On the Eve of a "New Relationship"
by Dan Berman
On Tuesday, December 2nd, Harold Millican, sporting a tan, walked into an Ontario Court room during the Daishowa v. Friends of the Lubicon trial. Mr. Millican, employed by the Department of Indian Affairs as chief federal negotiator in land rights negotiations with the Lubicon, was the mystery witness for Daishowa in their lawsuit against the community group to render illegal the successful boycott of the company's products.
From all appearances, Mr. Millican, like the truant Senator Andrew Thompson, spends most of his days in sunnier climes while living off the public payroll. On this day, however, he was only too happy to weather the winter clime to perform his duty to Department of Indian Affairs Minister Jane Stewart, and testify in support of a transnational corporation that seeks to clearcut the unceded territory of the Lubicon Cree in northern Alberta. Mr. Millican's message to the court was the standard Department of Indian Affairs position whenever land rights negotiations are going nowhere: it is the Lubicon's fault that the federal government has refused to recognize their Aboriginal and land rights.
So while Jane Stewart and AFN Chief Phil Fontaine were placing their finishing touches on the "new relationship" between Canada and Aboriginal peoples, an employee of the Department of Indian Affairs was in court trying to criminalize the interim measures the Lubicon adopted to protect their unceded lands from destructive development practices while negotiations are proceeding.

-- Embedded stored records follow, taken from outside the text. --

-- ==== Sys2Proof/Machine/Sha1.lean ====
section
/-! DEFINITION. SHA-1 (R90 to R95), and the padding and parsing it shares with SHA-256 and SHA-512 (R91, R101, R111). -/

namespace Sys2Proof.Machine

/-- The padded message (R91, R111): the message, the byte `80`, the fewest zero bytes that make the whole a multiple of the
block size `blk`, and the bit length as `lenBytes` big-endian bytes. -/
def padMsg (blk lenBytes : Nat) (m : List Byte) : List Byte :=
  m ++ [0x80] ++ List.replicate ((blk - (m.length + 1 + lenBytes) % blk) % blk) 0 ++ toBE lenBytes (8 * m.length)

/-- The first `n` pieces of `size` bytes of a byte sequence, in order. -/
def pieces (size : Nat) : Nat → List Byte → List (List Byte)
  | 0, _ => []
  | n + 1, l => l.take size :: pieces size n (l.drop size)

/-- The blocks of a padded message (R91, R111). -/
def msgBlocks (blk lenBytes : Nat) (m : List Byte) : List (List Byte) :=
  let p := padMsg blk lenBytes m
  pieces blk (p.length / blk) p

/-- The sixteen big-endian words of a block, each of `w` bits, `w / 8` bytes (R91, R111). -/
def blockWords (w : Nat) (b : List Byte) : List (BitVec w) :=
  (pieces (w / 8) 16 b).map fun q => BitVec.ofNat w (beNat q)

/-- `W_(t-k)` of a message schedule held newest word first, so that its head is `W_(t-1)`. -/
def back {w : Nat} (ws : List (BitVec w)) (k : Nat) : BitVec w := ws.getD (k - 1) 0

/-- A message schedule, newest word first, extended by `n` words, each the value of `next` at the words before it. -/
def extend {w : Nat} (next : List (BitVec w) → BitVec w) : Nat → List (BitVec w) → List (BitVec w)
  | 0, ws => ws
  | n + 1, ws => extend next n (next ws :: ws)

/-- The message schedule `W_0, W_1, ...` of a block: its sixteen words and `n` more. -/
def schedule {w : Nat} (next : List (BitVec w) → BitVec w) (n : Nat) (b : List Byte) : List (BitVec w) :=
  (extend next n (blockWords w b).reverse).reverse

/-- The chaining value of SHA-1, and the working words `a` to `e` (R94). -/
structure Sha1Words where
  a : Word
  b : Word
  c : Word
  d : Word
  e : Word
  deriving DecidableEq, Repr

/-- `H0` to `H4` (R92). -/
def sha1Init : Sha1Words :=
  { a := 0x67452301, b := 0xEFCDAB89, c := 0x98BADCFE, d := 0x10325476, e := 0xC3D2E1F0 }

/-- `K_t` (R92). -/
def sha1K (t : Nat) : Word :=
  if t < 20 then 0x5A827999 else if t < 40 then 0x6ED9EBA1 else if t < 60 then 0x8F1BBCDC else 0xCA62C1D6

/-- The choose function (R93, R103, R113). -/
def ch {w : Nat} (x y z : BitVec w) : BitVec w := (x &&& y) ^^^ (~~~x &&& z)

/-- The majority function (R93, R103, R113). -/
def maj {w : Nat} (x y z : BitVec w) : BitVec w := (x &&& y) ^^^ (x &&& z) ^^^ (y &&& z)

/-- The parity function (R93). -/
def parity {w : Nat} (x y z : BitVec w) : BitVec w := x ^^^ y ^^^ z

/-- `f_t` (R93). -/
def sha1F (t : Nat) (x y z : Word) : Word :=
  if t < 20 then ch x y z else if t < 40 then parity x y z else if t < 60 then maj x y z else parity x y z

/-- `W_t` for `t >= 16` (R94). -/
def sha1Next (ws : List Word) : Word := rotl (back ws 3 ^^^ back ws 8 ^^^ back ws 14 ^^^ back ws 16) 1

/-- One round (R94). -/
def sha1Round (s : Sha1Words) (t : Nat) (w : Word) : Sha1Words :=
  { a := rotl s.a 5 + sha1F t s.b s.c s.d + s.e + sha1K t + w
    b := s.a, c := rotl s.b 30, d := s.c, e := s.d }

/-- The rounds over the words `W_t, W_(t+1), ...` (R94). -/
def sha1Rounds : Nat → List Word → Sha1Words → Sha1Words
  | _, [], s => s
  | t, w :: ws, s => sha1Rounds (t + 1) ws (sha1Round s t w)

/-- The compression of one block (R94). -/
def sha1Block (h : Sha1Words) (b : List Byte) : Sha1Words :=
  let r := sha1Rounds 0 (schedule sha1Next 64 b) h
  { a := h.a + r.a, b := h.b + r.b, c := h.c + r.c, d := h.d + r.d, e := h.e + r.e }

/-- `SHA1(M)` (R90, R94, R95): 20 bytes. -/
def sha1 (m : List Byte) : List Byte :=
  let h := (msgBlocks 64 8 m).foldl sha1Block sha1Init
  [h.a, h.b, h.c, h.d, h.e].flatMap fun x => toBE 4 x.toNat

end Sys2Proof.Machine
end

The federal government has the fiduciary obligation to act in the most honourable fashion with Aboriginal peoples. It is most inappropiate for the chief negotiator for the federal government to prejudice the interests of the Lubicon in court while supposedly negotiating in good faith.
This development questions the sincerity of Minister Stewart's commitment on January 6, 1998 to a new relationship based on mutual respect - part of her response to the Royal Commission on Aboriginal Peoples. Mr. Millican's participation in the trial also has significant implications for everyone in Canada concerned about the environment and Aboriginal rights.
The transnational corporation Daishowa is pursuing the Friends of the Lubicon in a SLAPP (Strategic Lawsuit Against Public Participation) suit. The court case has major implications for freedom of speech and expression in Canada.
The federal government, rather than supporting its own citizens in their right to free speech and association, intervened on behalf of a transnational corporation in order to outlaw the citizens' solidarity activities. It is in this context that one can understand the concerns of people regarding the federal government's role in the secret negotiations over the Multilateral Agreement on Investment.